* **What is required**: The data below must be copied in full and without any change.
____ Supplied data
/-! ### d.onFence f g -/

@[simp] theorem Dev.onFence_mem (f : Nat) (g : FenceSt → FenceSt) : (d.onFence f g).mem = d.mem := rfl
@[simp] theorem Dev.onFence_errs (f : Nat) (g : FenceSt → FenceSt) : (d.onFence f g).errs = d.errs := rfl
@[simp] theorem Dev.onFence_tags (f : Nat) (g : FenceSt → FenceSt) : (d.onFence f g).tags = d.tags := rfl
@[simp] theorem Dev.onFence_tagErrs (f : Nat) (g : FenceSt → FenceSt) : (d.onFence f g).tagErrs = d.tagErrs := rfl
@[simp] theorem Dev.onFence_regs (f : Nat) (g : FenceSt → FenceSt) : (d.onFence f g).regs = d.regs := rfl
@[simp] theorem Dev.onFence_staged (f : Nat) (g : FenceSt → FenceSt) : (d.onFence f g).staged = d.staged := rfl
@[simp] theorem Dev.onFence_arith (f : Nat) (g : FenceSt → FenceSt) : (d.onFence f g).arith = d.arith := rfl
@[simp] theorem Dev.onFence_aonBeat (f : Nat) (g : FenceSt → FenceSt) : (d.onFence f g).aonBeat = d.aonBeat := rfl
@[simp] theorem Dev.onFence_countedBeats (f : Nat) (g : FenceSt → FenceSt) : (d.onFence f g).countedBeats = d.countedBeats := rfl
@[simp] theorem Dev.onFence_ageBeats (f : Nat) (g : FenceSt → FenceSt) : (d.onFence f g).ageBeats = d.ageBeats := rfl
@[simp] theorem Dev.onFence_liveBeats (f : Nat) (g : FenceSt → FenceSt) : (d.onFence f g).liveBeats = d.liveBeats := rfl
@[simp] theorem Dev.onFence_log (f : Nat) (g : FenceSt → FenceSt) : (d.onFence f g).log = d.log := rfl
@[simp] theorem Dev.onFence_logHeld (f : Nat) (g : FenceSt → FenceSt) : (d.onFence f g).logHeld = d.logHeld := rfl
@[simp] theorem Dev.onFence_bench (f : Nat) (g : FenceSt → FenceSt) : (d.onFence f g).bench = d.bench := rfl
@[simp] theorem Dev.onFence_outbox (f : Nat) (g : FenceSt → FenceSt) : (d.onFence f g).outbox = d.outbox := rfl
@[simp] theorem Dev.onFence_upq (f : Nat) (g : FenceSt → FenceSt) : (d.onFence f g).upq = d.upq := rfl
@[simp] theorem Dev.onFence_granted (f : Nat) (g : FenceSt → FenceSt) : (d.onFence f g).granted = d.granted := rfl
@[simp] theorem Dev.onFence_maxNeed (f : Nat) (g : FenceSt → FenceSt) : (d.onFence f g).maxNeed = d.maxNeed := rfl
@[simp] theorem Dev.onFence_free (f : Nat) (g : FenceSt → FenceSt) : (d.onFence f g).free = d.free := rfl
@[simp] theorem Dev.onFence_chans (f : Nat) (g : FenceSt → FenceSt) : (d.onFence f g).chans = d.chans := rfl
@[simp] theorem Dev.onFence_net (f : Nat) (g : FenceSt → FenceSt) : (d.onFence f g).net = d.net := rfl
@[simp] theorem Dev.onFence_floors (f : Nat) (g : FenceSt → FenceSt) : (d.onFence f g).floors = d.floors := rfl
@[simp] theorem Dev.onFence_step (f : Nat) (g : FenceSt → FenceSt) : (d.onFence f g).step = d.step := rfl
@[simp] theorem Dev.onFence_job (f : Nat) (g : FenceSt → FenceSt) : (d.onFence f g).job = d.job := rfl
@[simp] theorem Dev.onFence_saved (f : Nat) (g : FenceSt → FenceSt) : (d.onFence f g).saved = d.saved := rfl
@[simp] theorem Dev.onFence_lat (f : Nat) (g : FenceSt → FenceSt) : (d.onFence f g).lat = d.lat := rfl
@[simp] theorem Dev.onFence_flash (f : Nat) (g : FenceSt → FenceSt) : (d.onFence f g).flash = d.flash := rfl
@[simp] theorem Dev.onFence_boot (f : Nat) (g : FenceSt → FenceSt) : (d.onFence f g).boot = d.boot := rfl
@[simp] theorem Dev.onFence_pins (f : Nat) (g : FenceSt → FenceSt) : (d.onFence f g).pins = d.pins := rfl
@[simp] theorem Dev.onFence_time (f : Nat) (g : FenceSt → FenceSt) : (d.onFence f g).time = d.time := rfl
@[simp] theorem Dev.onFence_slipLeft (f : Nat) (g : FenceSt → FenceSt) : (d.onFence f g).slipLeft = d.slipLeft := rfl
@[simp] theorem Dev.onFence_smiper (f : Nat) (g : FenceSt → FenceSt) : (d.onFence f g).smiper = d.smiper := rfl
@[simp] theorem Dev.onFence_ops (f : Nat) (g : FenceSt → FenceSt) : (d.onFence f g).ops = d.ops := rfl
@[simp] theorem Dev.onFence_results (f : Nat) (g : FenceSt → FenceSt) : (d.onFence f g).results = d.results := rfl
@[simp] theorem Dev.onFence_lastBist (f : Nat) (g : FenceSt → FenceSt) : (d.onFence f g).lastBist = d.lastBist := rfl
@[simp] theorem Dev.onFence_lastBistDigest (f : Nat) (g : FenceSt → FenceSt) : (d.onFence f g).lastBistDigest = d.lastBistDigest := rfl
@[simp] theorem Dev.onFence_resetAt (f : Nat) (g : FenceSt → FenceSt) : (d.onFence f g).resetAt = d.resetAt := rfl
@[simp] theorem Dev.onFence_leaveQ (f : Nat) (g : FenceSt → FenceSt) : (d.onFence f g).leaveQ = d.leaveQ := rfl
@[simp] theorem Dev.onFence_hubGrant (f : Nat) (g : FenceSt → FenceSt) : (d.onFence f g).hubGrant = d.hubGrant := rfl
@[simp] theorem Dev.onFence_resting (f : Nat) (g : FenceSt → FenceSt) : (d.onFence f g).resting = d.resting := rfl
@[simp] theorem Dev.onFence_gated (f : Nat) (g : FenceSt → FenceSt) : (d.onFence f g).gated = d.gated := rfl
@[simp] theorem Dev.onFence_unlocked (f : Nat) (g : FenceSt → FenceSt) : (d.onFence f g).unlocked = d.unlocked := rfl
@[simp] theorem Dev.onFence_hotSensors (f : Nat) (g : FenceSt → FenceSt) : (d.onFence f g).hotSensors = d.hotSensors := rfl
@[simp] theorem Dev.onFence_railHist (f : Nat) (g : FenceSt → FenceSt) : (d.onFence f g).railHist = d.railHist := rfl
@[simp] theorem Dev.onFence_bist (f : Nat) (g : FenceSt → FenceSt) : (d.onFence f g).bist = d.bist := rfl
@[simp] theorem Dev.onFence_frz (f : Nat) (g : FenceSt → FenceSt) : (d.onFence f g).frz = d.frz := rfl
@[simp] theorem Dev.onFence_faults (f : Nat) (g : FenceSt → FenceSt) : (d.onFence f g).faults = d.faults := rfl
@[simp] theorem Dev.onFence_reg (f : Nat) (g : FenceSt → FenceSt) (x : Nat) : (d.onFence f g).reg x = d.reg x := by simp [Dev.reg]
@[simp] theorem Dev.onFence_get (f : Nat) (g : FenceSt → FenceSt) (x : Fld) : (d.onFence f g).get x = d.get x := by simp [Dev.get]
@[simp] theorem Dev.onFence_bytes (f : Nat) (g : FenceSt → FenceSt) (x y : Nat) : (d.onFence f g).bytes x y = d.bytes x y := by simp [Dev.bytes]
@[simp] theorem Dev.onFence_chan (f : Nat) (g : FenceSt → FenceSt) (x y : Nat) : (d.onFence f g).chan x y = d.chan x y := by simp [Dev.chan]
@[simp] theorem Dev.onFence_bn (f : Nat) (g : FenceSt → FenceSt) (x : Nat) : (d.onFence f g).bn x = d.bn x := by simp [Dev.bn]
________
* **Response area**:
/-! ### d.onFence f g -/

@[simp] theorem Dev.onFence_mem (f : Nat) (g : FenceSt → FenceSt) : (d.onFence f g).mem = d.mem := rfl
@[simp] theorem Dev.onFence_errs (f : Nat) (g : FenceSt → FenceSt) : (d.onFence f g).errs = d.errs := rfl
@[simp] theorem Dev.onFence_tags (f : Nat) (g : FenceSt → FenceSt) : (d.onFence f g).tags = d.tags := rfl
@[simp] theorem Dev.onFence_tagErrs (f : Nat) (g : FenceSt → FenceSt) : (d.onFence f g).tagErrs = d.tagErrs := rfl
@[simp] theorem Dev.onFence_regs (f : Nat) (g : FenceSt → FenceSt) : (d.onFence f g).regs = d.regs := rfl
@[simp] theorem Dev.onFence_staged (f : Nat) (g : FenceSt → FenceSt) : (d.onFence f g).staged = d.staged := rfl
@[simp] theorem Dev.onFence_arith (f : Nat) (g : FenceSt → FenceSt) : (d.onFence f g).arith = d.arith := rfl
@[simp] theorem Dev.onFence_aonBeat (f : Nat) (g : FenceSt → FenceSt) : (d.onFence f g).aonBeat = d.aonBeat := rfl
@[simp] theorem Dev.onFence_countedBeats (f : Nat) (g : FenceSt → FenceSt) : (d.onFence f g).countedBeats = d.countedBeats := rfl
@[simp] theorem Dev.onFence_ageBeats (f : Nat) (g : FenceSt → FenceSt) : (d.onFence f g).ageBeats = d.ageBeats := rfl
@[simp] theorem Dev.onFence_liveBeats (f : Nat) (g : FenceSt → FenceSt) : (d.onFence f g).liveBeats = d.liveBeats := rfl
@[simp] theorem Dev.onFence_log (f : Nat) (g : FenceSt → FenceSt) : (d.onFence f g).log = d.log := rfl
@[simp] theorem Dev.onFence_logHeld (f : Nat) (g : FenceSt → FenceSt) : (d.onFence f g).logHeld = d.logHeld := rfl
@[simp] theorem Dev.onFence_bench (f : Nat) (g : FenceSt → FenceSt) : (d.onFence f g).bench = d.bench := rfl
@[simp] theorem Dev.onFence_outbox (f : Nat) (g : FenceSt → FenceSt) : (d.onFence f g).outbox = d.outbox := rfl
@[simp] theorem Dev.onFence_upq (f : Nat) (g : FenceSt → FenceSt) : (d.onFence f g).upq = d.upq := rfl
@[simp] theorem Dev.onFence_granted (f : Nat) (g : FenceSt → FenceSt) : (d.onFence f g).granted = d.granted := rfl
@[simp] theorem Dev.onFence_maxNeed (f : Nat) (g : FenceSt → FenceSt) : (d.onFence f g).maxNeed = d.maxNeed := rfl
@[simp] theorem Dev.onFence_free (f : Nat) (g : FenceSt → FenceSt) : (d.onFence f g).free = d.free := rfl
@[simp] theorem Dev.onFence_chans (f : Nat) (g : FenceSt → FenceSt) : (d.onFence f g).chans = d.chans := rfl
@[simp] theorem Dev.onFence_net (f : Nat) (g : FenceSt → FenceSt) : (d.onFence f g).net = d.net := rfl
@[simp] theorem Dev.onFence_floors (f : Nat) (g : FenceSt → FenceSt) : (d.onFence f g).floors = d.floors := rfl
@[simp] theorem Dev.onFence_step (f : Nat) (g : FenceSt → FenceSt) : (d.onFence f g).step = d.step := rfl
@[simp] theorem Dev.onFence_job (f : Nat) (g : FenceSt → FenceSt) : (d.onFence f g).job = d.job := rfl
@[simp] theorem Dev.onFence_saved (f : Nat) (g : FenceSt → FenceSt) : (d.onFence f g).saved = d.saved := rfl
@[simp] theorem Dev.onFence_lat (f : Nat) (g : FenceSt → FenceSt) : (d.onFence f g).lat = d.lat := rfl
@[simp] theorem Dev.onFence_flash (f : Nat) (g : FenceSt → FenceSt) : (d.onFence f g).flash = d.flash := rfl
@[simp] theorem Dev.onFence_boot (f : Nat) (g : FenceSt → FenceSt) : (d.onFence f g).boot = d.boot := rfl
@[simp] theorem Dev.onFence_pins (f : Nat) (g : FenceSt → FenceSt) : (d.onFence f g).pins = d.pins := rfl
@[simp] theorem Dev.onFence_time (f : Nat) (g : FenceSt → FenceSt) : (d.onFence f g).time = d.time := rfl
@[simp] theorem Dev.onFence_slipLeft (f : Nat) (g : FenceSt → FenceSt) : (d.onFence f g).slipLeft = d.slipLeft := rfl
@[simp] theorem Dev.onFence_smiper (f : Nat) (g : FenceSt → FenceSt) : (d.onFence f g).smiper = d.smiper := rfl
@[simp] theorem Dev.onFence_ops (f : Nat) (g : FenceSt → FenceSt) : (d.onFence f g).ops = d.ops := rfl
@[simp] theorem Dev.onFence_results (f : Nat) (g : FenceSt → FenceSt) : (d.onFence f g).results = d.results := rfl
@[simp] theorem Dev.onFence_lastBist (f : Nat) (g : FenceSt → FenceSt) : (d.onFence f g).lastBist = d.lastBist := rfl
@[simp] theorem Dev.onFence_lastBistDigest (f : Nat) (g : FenceSt → FenceSt) : (d.onFence f g).lastBistDigest = d.lastBistDigest := rfl
@[simp] theorem Dev.onFence_resetAt (f : Nat) (g : FenceSt → FenceSt) : (d.onFence f g).resetAt = d.resetAt := rfl
@[simp] theorem Dev.onFence_leaveQ (f : Nat) (g : FenceSt → FenceSt) : (d.onFence f g).leaveQ = d.leaveQ := rfl
@[simp] theorem Dev.onFence_hubGrant (f : Nat) (g : FenceSt → FenceSt) : (d.onFence f g).hubGrant = d.hubGrant := rfl
@[simp] theorem Dev.onFence_resting (f : Nat) (g : FenceSt → FenceSt) : (d.onFence f g).resting = d.resting := rfl
@[simp] theorem Dev.onFence_gated (f : Nat) (g : FenceSt → FenceSt) : (d.onFence f g).gated = d.gated := rfl
@[simp] theorem Dev.onFence_unlocked (f : Nat) (g : FenceSt → FenceSt) : (d.onFence f g).unlocked = d.unlocked := rfl
@[simp] theorem Dev.onFence_hotSensors (f : Nat) (g : FenceSt → FenceSt) : (d.onFence f g).hotSensors = d.hotSensors := rfl
@[simp] theorem Dev.onFence_railHist (f : Nat) (g : FenceSt → FenceSt) : (d.onFence f g).railHist = d.railHist := rfl
@[simp] theorem Dev.onFence_bist (f : Nat) (g : FenceSt → FenceSt) : (d.onFence f g).bist = d.bist := rfl
@[simp] theorem Dev.onFence_frz (f : Nat) (g : FenceSt → FenceSt) : (d.onFence f g).frz = d.frz := rfl
@[simp] theorem Dev.onFence_faults (f : Nat) (g : FenceSt → FenceSt) : (d.onFence f g).faults = d.faults := rfl
@[simp] theorem Dev.onFence_reg (f : Nat) (g : FenceSt → FenceSt) (x : Nat) : (d.onFence f g).reg x = d.reg x := by simp [Dev.reg]
@[simp] theorem Dev.onFence_get (f : Nat) (g : FenceSt → FenceSt) (x : Fld) : (d.onFence f g).get x = d.get x := by simp [Dev.get]
@[simp] theorem Dev.onFence_bytes (f : Nat) (g : FenceSt → FenceSt) (x y : Nat) : (d.onFence f g).bytes x y = d.bytes x y := by simp [Dev.bytes]
@[simp] theorem Dev.onFence_chan (f : Nat) (g : FenceSt → FenceSt) (x y : Nat) : (d.onFence f g).chan x y = d.chan x y := by simp [Dev.chan]
@[simp] theorem Dev.onFence_bn (f : Nat) (g : FenceSt → FenceSt) (x : Nat) : (d.onFence f g).bn x = d.bn x := by simp [Dev.bn]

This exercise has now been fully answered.